[edit]
MoMo: Momentum Models for Adaptive Learning Rates
Proceedings of the 41st International Conference on Machine Learning, PMLR 235:43542-43570, 2024.
Abstract
Training a modern machine learning architecture on a new task requires extensive learning-rate tuning, which comes at a high computational cost. Here we develop new Polyak-type adaptive learning rates that can be used on top of any momentum method, and require less tuning to perform well. We first develop MoMo, a Momentum Model based adaptive learning rate for SGD-M (stochastic gradient descent with momentum). MoMo uses momentum estimates of the batch losses and gradients sampled at each iteration to build a model of the loss function. Our model also makes use of any known lower bound of the loss function by using truncation, e.g. most losses are lower-bounded by zero. The models is then approximately minimized at each iteration to compute the next step. We show how MoMo can be used in combination with any momentum-based method, and showcase this by developing MoMo-Adam - which is Adam with our new model-based adaptive learning rate.

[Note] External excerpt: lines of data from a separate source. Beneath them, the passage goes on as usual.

-- ==== Sys2Proof/Laws/Ops.lean ====
section
/-! SUPPORT. What the shared operations on memory, events, records, the mode and the mailbox do, each said once. -/

namespace Sys2Proof.Machine

/-! ### Memory -/

/-- Reading after a run of bytes was written: the written byte inside the run, the old one outside. -/
theorem cellsWriteAll_read (b : List Byte) : ∀ (m : List Host.Cell) (a x : Nat), Memory.wf m →
    cellsRead (cellsWriteAll m a b) x = if h : a ≤ x ∧ x < a + b.length then b[x - a] else cellsRead m x := by
  induction b with
  | nil => intro m a x h; rw [dif_neg (by simp)]; rfl
  | cons y r ih =>
    intro m a x h
    show cellsRead (cellsWriteAll (cellsWrite m a y) (a + 1) r) x = _
    rw [ih _ _ _ (cellsWrite_wf m a y h), cellsRead_write m a x y h]
    by_cases h1 : a + 1 ≤ x ∧ x < a + 1 + r.length
    · rw [dif_pos h1, dif_pos ⟨by omega, by simp only [List.length_cons]; omega⟩, List.getElem_cons, dif_neg (by omega)]
      congr 1
    · rw [dif_neg h1]
      by_cases h2 : x = a
      · subst h2; rw [if_pos rfl, dif_pos ⟨le_refl _, by simp only [List.length_cons]; omega⟩]; simp
      · rw [if_neg h2, dif_neg (by simp only [List.length_cons]; omega)]

/-- A block reads back as it was written. -/
theorem memRead_memWrite (s : State) (a : Nat) (b : List Byte) (h : Memory.wf s.host.mem) : (s.memWrite a b).memRead a b.length = b := by
  unfold State.memRead cellsReadAll
  apply List.ext_getElem
  · simp
  · intro i h1 h2
    simp only [List.getElem_map, List.getElem_range]
    show cellsRead (cellsWriteAll s.host.mem a b) (a + i) = _
    rw [cellsWriteAll_read b _ _ _ h, dif_pos ⟨by omega, by omega⟩]
    congr 1; omega

/-- Every byte outside a written block reads as before. -/
theorem memWrite_frame (s : State) (a : Nat) (b : List Byte) (x : Nat) (h : Memory.wf s.host.mem) (hx : x < a ∨ a + b.length ≤ x) :
    cellsRead (s.memWrite a b).host.mem x = cellsRead s.host.mem x := by
  show cellsRead (cellsWriteAll s.host.mem a b) x = _
  rw [cellsWriteAll_read b _ _ _ h, dif_neg (by omega)]

/-- Writing keeps the canonical form. -/
theorem memWrite_wf (s : State) (a : Nat) (b : List Byte) (h : Memory.wf s.host.mem) : Memory.wf (s.memWrite a b).host.mem :=
  cellsWriteAll_wf _ _ _ h

/-! ### Events -/

@[simp] theorem stamp_events (s : State) (c : EvClass) (src : EvSource) (item : Nat) (k : EvKind) :
    (s.stamp c src item k).events = s.events ++ [{ cls := c, tick := s.now, sub := BitVec.ofNat 8 s.subTick, src := src, item := item, kind := k }] := rfl

theorem stamp_frame (s : State) (c : EvClass) (src : EvSource) (item : Nat) (k : EvKind) :
    s.stamp c src item k = { s with events := (s.stamp c src item k).events } := rfl

/-! ### Records and the mode -/

/-- A record touches nothing but the ledger. -/
theorem record_frame (s : State) (ty : Half) (p : List Byte) : s.record ty p = { s with ledger := (s.record ty p).ledger } := by
  unfold State.record State.createRecord; dsimp only; split <;> rfl

/-- The mode is written, and its change is recorded in the ledger. -/
theorem setMode_frame (s : State) (m : Option Mode) (why : Nat) :
    s.setMode m why = { s with aon := { s.aon with mode := m }, ledger := (s.setMode m why).ledger } := by
  unfold State.setMode
  split
  · rename_i h; rw [← h]
  · rw [record_frame]

/-! ### Mailbox channels -/

theorem modChan_mbx (s : State) (c : HostChan) (f : Mbx → Mbx) : (s.modChan c f).mbx c = f (s.mbx c) := vmod_get_same ..

theorem modChan_frame (s : State) (c : HostChan) (f : Mbx → Mbx) : s.modChan c f = { s with host := (s.modChan c f).host } := rfl

end Sys2Proof.Machine
end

We show that MoMo attains a $\mathcal{O}(1/\sqrt{K})$ convergence rate for convex problems with interpolation, needing knowledge of no problem-specific quantities other than the optimal value. Additionally, for losses with unknown lower bounds, we develop on-the-fly estimates of a lower bound, that are incorporated in our model. We demonstrate that MoMo and MoMo-Adam improve over SGD-M and Adam in terms of robustness to hyperparameter tuning for training image classifiers on MNIST, CIFAR, and Imagenet, for recommender systems on the Criteo dataset, for a transformer model on the translation task IWSLT14, and for a diffusion model.